The answer must consist of each line below that holds the word "lean", copied as it stands.

(DATA FOR THIS TASK)

theorem execShr_frame (t : Th) (s : State) : AgreeO 0x30000000000000000180000000000000a00 s (execShr t s) := by
  unfold execShr
  repeat' first
    | with_reducible assumption
    | with_reducible exact Agree.refl _ _
    | exact bitsIn_rfl rfl
    | exact regIn_rfl rfl rfl
    | with_reducible refine AgreeO.next ?_
    | with_reducible refine AgreeO.ite ?_ ?_
    | with_reducible exact AgreeO.refused
    | with_reducible exact AgreeO.fault
    | with_reducible refine sAlu_step ?_ ?_
    | with_reducible refine Agree.ite ?_ ?_
    | dsimp only
    | split
    | (with_reducible refine Agree.of_pair (by assumption) ?_)
    | (with_reducible refine Agree.of_pair2 (by assumption) ?_)
    | intro _
theorem execShr_step {M s0} {t : Th} {s : State} (hs : bitsIn 0x30000000000000000180000000000000a00 M = true) (hA : Agree M s0 s) : AgreeO M s0 (execShr t s) :=
  hA.stepO hs (execShr_frame t s)

theorem execSra_frame (t : Th) (s : State) : AgreeO 0x30000000000000000180000000000000a00 s (execSra t s) := by
  unfold execSra
  repeat' first
    | with_reducible assumption
    | with_reducible exact Agree.refl _ _
    | exact bitsIn_rfl rfl
    | exact regIn_rfl rfl rfl
    | with_reducible refine AgreeO.next ?_
    | with_reducible refine AgreeO.ite ?_ ?_
    | with_reducible exact AgreeO.refused
    | with_reducible exact AgreeO.fault
    | with_reducible refine sAlu_step ?_ ?_
    | with_reducible refine Agree.ite ?_ ?_
    | dsimp only
    | split
    | (with_reducible refine Agree.of_pair (by assumption) ?_)
    | (with_reducible refine Agree.of_pair2 (by assumption) ?_)
    | intro _
theorem execSra_step {M s0} {t : Th} {s : State} (hs : bitsIn 0x30000000000000000180000000000000a00 M = true) (hA : Agree M s0 s) : AgreeO M s0 (execSra t s) :=
  hA.stepO hs (execSra_frame t s)

theorem execMin_frame (t : Th) (s : State) : AgreeO 0x30000000000000000180000000000000a00 s (execMin t s) := by
  unfold execMin
  repeat' first
    | with_reducible assumption
    | with_reducible exact Agree.refl _ _
    | exact bitsIn_rfl rfl
    | exact regIn_rfl rfl rfl
    | with_reducible refine AgreeO.next ?_
    | with_reducible refine AgreeO.ite ?_ ?_
    | with_reducible exact AgreeO.refused
    | with_reducible exact AgreeO.fault
    | with_reducible refine sAlu_step ?_ ?_
    | with_reducible refine Agree.ite ?_ ?_
    | dsimp only
    | split
    | (with_reducible refine Agree.of_pair (by assumption) ?_)
    | (with_reducible refine Agree.of_pair2 (by assumption) ?_)
    | intro _
theorem execMin_step {M s0} {t : Th} {s : State} (hs : bitsIn 0x30000000000000000180000000000000a00 M = true) (hA : Agree M s0 s) : AgreeO M s0 (execMin t s) :=
  hA.stepO hs (execMin_frame t s)

theorem execMax_frame (t : Th) (s : State) : AgreeO 0x30000000000000000180000000000000a00 s (execMax t s) := by
  unfold execMax
  repeat' first
    | with_reducible assumption
    | with_reducible exact Agree.refl _ _
    | exact bitsIn_rfl rfl
    | exact regIn_rfl rfl rfl
    | with_reducible refine AgreeO.next ?_
    | with_reducible refine AgreeO.ite ?_ ?_
    | with_reducible exact AgreeO.refused
    | with_reducible exact AgreeO.fault
    | with_reducible refine sAlu_step ?_ ?_
    | with_reducible refine Agree.ite ?_ ?_
    | dsimp only
    | split
    | (with_reducible refine Agree.of_pair (by assumption) ?_)
    | (with_reducible refine Agree.of_pair2 (by assumption) ?_)
    | intro _
theorem execMax_step {M s0} {t : Th} {s : State} (hs : bitsIn 0x30000000000000000180000000000000a00 M = true) (hA : Agree M s0 s) : AgreeO M s0 (execMax t s) :=
  hA.stepO hs (execMax_frame t s)
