-- ==== Sys2Proof/Laws/State.lean ====
section
/-!
SUPPORT. What the update operations of Machine/Ops.lean leave: one lemma per field per update.
-/

namespace Sys2Proof.Machine

@[simp] theorem setR_latches (s : State) (r : Reg) (k v win : Nat) : (setR s r k v win).latches = s.latches := rfl
@[simp] theorem setR_reply (s : State) (r : Reg) (k v win : Nat) : (setR s r k v win).reply = s.reply := rfl
@[simp] theorem setR_now (s : State) (r : Reg) (k v win : Nat) : (setR s r k v win).now = s.now := rfl
@[simp] theorem setR_timeSlew (s : State) (r : Reg) (k v win : Nat) : (setR s r k v win).timeSlew = s.timeSlew := rfl
@[simp] theorem setR_slewAt (s : State) (r : Reg) (k v win : Nat) : (setR s r k v win).slewAt = s.slewAt := rfl
@[simp] theorem setR_synced (s : State) (r : Reg) (k v win : Nat) : (setR s r k v win).synced = s.synced := rfl
@[simp] theorem setR_freeCtr (s : State) (r : Reg) (k v win : Nat) : (setR s r k v win).freeCtr = s.freeCtr := rfl
@[simp] theorem setR_nextId (s : State) (r : Reg) (k v win : Nat) : (setR s r k v win).nextId = s.nextId := rfl
@[simp] theorem setR_cores (s : State) (r : Reg) (k v win : Nat) : (setR s r k v win).cores = s.cores := rfl
@[simp] theorem setR_corePhys (s : State) (r : Reg) (k v win : Nat) : (setR s r k v win).corePhys = s.corePhys := rfl
@[simp] theorem setR_kernels (s : State) (r : Reg) (k v win : Nat) : (setR s r k v win).kernels = s.kernels := rfl
@[simp] theorem setR_ops (s : State) (r : Reg) (k v win : Nat) : (setR s r k v win).ops = s.ops := rfl
@[simp] theorem setR_movers (s : State) (r : Reg) (k v win : Nat) : (setR s r k v win).movers = s.movers := rfl
@[simp] theorem setR_reqs (s : State) (r : Reg) (k v win : Nat) : (setR s r k v win).reqs = s.reqs := rfl
@[simp] theorem setR_hbm (s : State) (r : Reg) (k v win : Nat) : (setR s r k v win).hbm = s.hbm := rfl
@[simp] theorem setR_hbmPoison (s : State) (r : Reg) (k v win : Nat) : (setR s r k v win).hbmPoison = s.hbmPoison := rfl
@[simp] theorem setR_bufs (s : State) (r : Reg) (k v win : Nat) : (setR s r k v win).bufs = s.bufs := rfl
@[simp] theorem setR_host (s : State) (r : Reg) (k v win : Nat) : (setR s r k v win).host = s.host := rfl
@[simp] theorem setR_hostPoison (s : State) (r : Reg) (k v win : Nat) : (setR s r k v win).hostPoison = s.hostPoison := rfl
@[simp] theorem setR_winStart (s : State) (r : Reg) (k v win : Nat) : (setR s r k v win).winStart = s.winStart := rfl
@[simp] theorem setR_winLen (s : State) (r : Reg) (k v win : Nat) : (setR s r k v win).winLen = s.winLen := rfl
@[simp] theorem setR_regCounts (s : State) (r : Reg) (k v win : Nat) : (setR s r k v win).regCounts = s.regCounts := rfl
@[simp] theorem setR_qosOld (s : State) (r : Reg) (k v win : Nat) : (setR s r k v win).qosOld = s.qosOld := rfl
@[simp] theorem setR_missPosted (s : State) (r : Reg) (k v win : Nat) : (setR s r k v win).missPosted = s.missPosted := rfl
@[simp] theorem setR_bridgeRun (s : State) (r : Reg) (k v win : Nat) : (setR s r k v win).bridgeRun = s.bridgeRun := rfl
@[simp] theorem setR_scrubPos (s : State) (r : Reg) (k v win : Nat) : (setR s r k v win).scrubPos = s.scrubPos := rfl
@[simp] theorem setR_tiles (s : State) (r : Reg) (k v win : Nat) : (setR s r k v win).tiles = s.tiles := rfl
@[simp] theorem setR_stallAt (s : State) (r : Reg) (k v win : Nat) : (setR s r k v win).stallAt = s.stallAt := rfl
@[simp] theorem setR_walks (s : State) (r : Reg) (k v win : Nat) : (setR s r k v win).walks = s.walks := rfl
@[simp] theorem setR_tlb (s : State) (r : Reg) (k v win : Nat) : (setR s r k v win).tlb = s.tlb := rfl
@[simp] theorem setR_wcache (s : State) (r : Reg) (k v win : Nat) : (setR s r k v win).wcache = s.wcache := rfl
@[simp] theorem setR_tracker (s : State) (r : Reg) (k v win : Nat) : (setR s r k v win).tracker = s.tracker := rfl
@[simp] theorem setR_invals (s : State) (r : Reg) (k v win : Nat) : (setR s r k v win).invals = s.invals := rfl
@[simp] theorem setR_fqHeld (s : State) (r : Reg) (k v win : Nat) : (setR s r k v win).fqHeld = s.fqHeld := rfl
@[simp] theorem setR_slots (s : State) (r : Reg) (k v win : Nat) : (setR s r k v win).slots = s.slots := rfl
@[simp] theorem setR_gates (s : State) (r : Reg) (k v win : Nat) : (setR s r k v win).gates = s.gates := rfl
@[simp] theorem setR_landing (s : State) (r : Reg) (k v win : Nat) : (setR s r k v win).landing = s.landing := rfl
@[simp] theorem setR_evHeld (s : State) (r : Reg) (k v win : Nat) : (setR s r k v win).evHeld = s.evHeld := rfl
@[simp] theorem setR_rings (s : State) (r : Reg) (k v win : Nat) : (setR s r k v win).rings = s.rings := rfl
@[simp] theorem setR_armed (s : State) (r : Reg) (k v win : Nat) : (setR s r k v win).armed = s.armed := rfl
@[simp] theorem setR_msixDue (s : State) (r : Reg) (k v win : Nat) : (setR s r k v win).msixDue = s.msixDue := rfl
@[simp] theorem setR_msixLast (s : State) (r : Reg) (k v win : Nat) : (setR s r k v win).msixLast = s.msixLast := rfl
@[simp] theorem setR_msix (s : State) (r : Reg) (k v win : Nat) : (setR s r k v win).msix = s.msix := rfl
@[simp] theorem setR_instars (s : State) (r : Reg) (k v win : Nat) : (setR s r k v win).instars = s.instars := rfl
@[simp] theorem setR_instarAt (s : State) (r : Reg) (k v win : Nat) : (setR s r k v win).instarAt = s.instarAt := rfl
@[simp] theorem setR_instarDue (s : State) (r : Reg) (k v win : Nat) : (setR s r k v win).instarDue = s.instarDue := rfl
@[simp] theorem setR_silkMsgs (s : State) (r : Reg) (k v win : Nat) : (setR s r k v win).silkMsgs = s.silkMsgs := rfl
@[simp] theorem setR_silkWaiters (s : State) (r : Reg) (k v win : Nat) : (setR s r k v win).silkWaiters = s.silkWaiters := rfl
@[simp] theorem setR_silkReplies (s : State) (r : Reg) (k v win : Nat) : (setR s r k v win).silkReplies = s.silkReplies := rfl
@[simp] theorem setR_silkSent (s : State) (r : Reg) (k v win : Nat) : (setR s r k v win).silkSent = s.silkSent := rfl
@[simp] theorem setR_ports (s : State) (r : Reg) (k v win : Nat) : (setR s r k v win).ports = s.ports := rfl
@[simp] theorem setR_linkIn (s : State) (r : Reg) (k v win : Nat) : (setR s r k v win).linkIn = s.linkIn := rfl
@[simp] theorem setR_linkReqs (s : State) (r : Reg) (k v win : Nat) : (setR s r k v win).linkReqs = s.linkReqs := rfl
@[simp] theorem setR_linkRr (s : State) (r : Reg) (k v win : Nat) : (setR s r k v win).linkRr = s.linkRr := rfl
@[simp] theorem setR_peers (s : State) (r : Reg) (k v win : Nat) : (setR s r k v win).peers = s.peers := rfl
@[simp] theorem setR_custody (s : State) (r : Reg) (k v win : Nat) : (setR s r k v win).custody = s.custody := rfl
@[simp] theorem setR_custOp (s : State) (r : Reg) (k v win : Nat) : (setR s r k v win).custOp = s.custOp := rfl
@[simp] theorem setR_colls (s : State) (r : Reg) (k v win : Nat) : (setR s r k v win).colls = s.colls := rfl
@[simp] theorem setR_bootNonce (s : State) (r : Reg) (k v win : Nat) : (setR s r k v win).bootNonce = s.bootNonce := rfl
@[simp] theorem setR_lastHello (s : State) (r : Reg) (k v win : Nat) : (setR s r k v win).lastHello = s.lastHello := rfl
@[simp] theorem setR_lastAdvert (s : State) (r : Reg) (k v win : Nat) : (setR s r k v win).lastAdvert = s.lastAdvert := rfl
@[simp] theorem setR_lastTime (s : State) (r : Reg) (k v win : Nat) : (setR s r k v win).lastTime = s.lastTime := rfl
@[simp] theorem setR_imagos (s : State) (r : Reg) (k v win : Nat) : (setR s r k v win).imagos = s.imagos := rfl
@[simp] theorem setR_verif (s : State) (r : Reg) (k v win : Nat) : (setR s r k v win).verif = s.verif := rfl
@[simp] theorem setR_leaseTerms (s : State) (r : Reg) (k v win : Nat) : (setR s r k v win).leaseTerms = s.leaseTerms := rfl
@[simp] theorem setR_poolFreed (s : State) (r : Reg) (k v win : Nat) : (setR s r k v win).poolFreed = s.poolFreed := rfl
@[simp] theorem setR_ctxs (s : State) (r : Reg) (k v win : Nat) : (setR s r k v win).ctxs = s.ctxs := rfl
@[simp] theorem setR_scheds (s : State) (r : Reg) (k v win : Nat) : (setR s r k v win).scheds = s.scheds := rfl
@[simp] theorem setR_queues (s : State) (r : Reg) (k v win : Nat) : (setR s r k v win).queues = s.queues := rfl
@[simp] theorem setR_cmds (s : State) (r : Reg) (k v win : Nat) : (setR s r k v win).cmds = s.cmds := rfl
@[simp] theorem setR_objs (s : State) (r : Reg) (k v win : Nat) : (setR s r k v win).objs = s.objs := rfl
@[simp] theorem setR_fenceWaiters (s : State) (r : Reg) (k v win : Nat) : (setR s r k v win).fenceWaiters = s.fenceWaiters := rfl
@[simp] theorem setR_fenceOuts (s : State) (r : Reg) (k v win : Nat) : (setR s r k v win).fenceOuts = s.fenceOuts := rfl
@[simp] theorem setR_fwq (s : State) (r : Reg) (k v win : Nat) : (setR s r k v win).fwq = s.fwq := rfl
@[simp] theorem setR_mail (s : State) (r : Reg) (k v win : Nat) : (setR s r k v win).mail = s.mail := rfl
@[simp] theorem setR_instResets (s : State) (r : Reg) (k v win : Nat) : (setR s r k v win).instResets = s.instResets := rfl
@[simp] theorem setR_numVfs (s : State) (r : Reg) (k v win : Nat) : (setR s r k v win).numVfs = s.numVfs := rfl
@[simp] theorem setR_keyMat (s : State) (r : Reg) (k v win : Nat) : (setR s r k v win).keyMat = s.keyMat := rfl
@[simp] theorem setR_cvks (s : State) (r : Reg) (k v win : Nat) : (setR s r k v win).cvks = s.cvks := rfl
@[simp] theorem setR_rtc (s : State) (r : Reg) (k v win : Nat) : (setR s r k v win).rtc = s.rtc := rfl
@[simp] theorem setR_flash (s : State) (r : Reg) (k v win : Nat) : (setR s r k v win).flash = s.flash := rfl
@[simp] theorem setR_power (s : State) (r : Reg) (k v win : Nat) : (setR s r k v win).power = s.power := rfl
@[simp] theorem setR_stops (s : State) (r : Reg) (k v win : Nat) : (setR s r k v win).stops = s.stops := rfl
@[simp] theorem setR_stopSince (s : State) (r : Reg) (k v win : Nat) : (setR s r k v win).stopSince = s.stopSince := rfl
@[simp] theorem setR_aon (s : State) (r : Reg) (k v win : Nat) : (setR s r k v win).aon = s.aon := rfl
@[simp] theorem setR_resets (s : State) (r : Reg) (k v win : Nat) : (setR s r k v win).resets = s.resets := rfl
@[simp] theorem setR_pending (s : State) (r : Reg) (k v win : Nat) : (setR s r k v win).pending = s.pending := rfl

(End DATA FOR THIS TASK)

#### RESPONSE AREA
-- ==== Sys2Proof/Laws/State.lean ====
SUPPORT. What the update operations of Machine/Ops.lean leave: one lemma per field per update.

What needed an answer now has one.